Aim of the task
Give again, word for word, each line below starting at the one that contains "s = .next t → Good t" and ending at the one that contains "t.dev = s.dev".

══ Supplied entries

-- ==== Sys2Proof/Certificates/Slice0/Obligations.lean ====
section
/-! DEFINITION. The statements for the provers, in the order of OBLIGATIONS.json, with the few definitions they use. -/

open Sys2Proof Sys2Proof.Machine

/-- A step runs the command at the front of the queue. For every command c and state s, the step of s with c at the front of its queue is
exec of c on s, whose queue is then the rest. That commands wait in a queue is the model's choice (log entry 4). -/
def Obligations.StepRunsFront : Prop :=
  ∀ (c : Instr) (s : State), step { s with pending := c :: s.pending } = exec c s

/-- On an empty queue the block idles. A state whose queue is empty steps to itself. This is the model's choice (log entry 4). -/
def Obligations.IdleStep : Prop :=
  ∀ s : State, s.pending = [] → step s = .next s

/-- The reset state is sound. At reset the memories and the register file are in canonical form and the error queue is within its bounds.
That an unlisted byte reads 0 is the model's choice (log entry 2). -/
def Obligations.GoodAtReset : Prop :=
  Good State.reset

/-- Every step keeps the block sound. From every sound state, every step that answers a next state answers a sound one: HBM, the plate
store and the Almanac's raw area keep their canonical form, every listed register value fits its field, differs from its reset value and
is listed once, the error queue holds at most 256 reports of which at most 240 are not of class U, the X register holds at most 4, and a
report that waits in its unit is of class U (R329, R330). The canonical forms are the model's choice (log entries 2 and 85). -/
def Obligations.GoodKept : Prop :=
  ∀ s t : State, Good s → step s = .next t → Good t

/-- A step takes one command, turns no clock back and changes no fuse. Every step that answers a next state leaves the queue without its
front command and otherwise as it was, never turns time back, and leaves the device's constants (fuses, straps, trims, tags of the factory
half) alone. The queue is the model's choice (log entry 4). -/
def Obligations.StepConsumesOne : Prop :=
  ∀ s t : State, step s = .next t → t.pending = s.pending.tail ∧ s.now ≤ t.now ∧ t.dev = s.dev

/-- At reset every register reads its reset value. At reset every instance of every register field reads the value of its Reset column
(R442), and 0 where the column names the ephemeris, the Almanac, calibration, a fuse, a strap or a random source, which is the model's
choice (log entry 1). -/
def Obligations.ResetRegisters : Prop :=
  ∀ (f : Fld) (i : Nat), State.reset.rd f i = resetOf f i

════

Solution to this task
  ∀ s t : State, Good s → step s = .next t → Good t

/-- A step takes one command, turns no clock back and changes no fuse. Every step that answers a next state leaves the queue without its
front command and otherwise as it was, never turns time back, and leaves the device's constants (fuses, straps, trims, tags of the factory
half) alone. The queue is the model's choice (log entry 4). -/
def Obligations.StepConsumesOne : Prop :=
  ∀ s t : State, step s = .next t → t.pending = s.pending.tail ∧ s.now ≤ t.now ∧ t.dev = s.dev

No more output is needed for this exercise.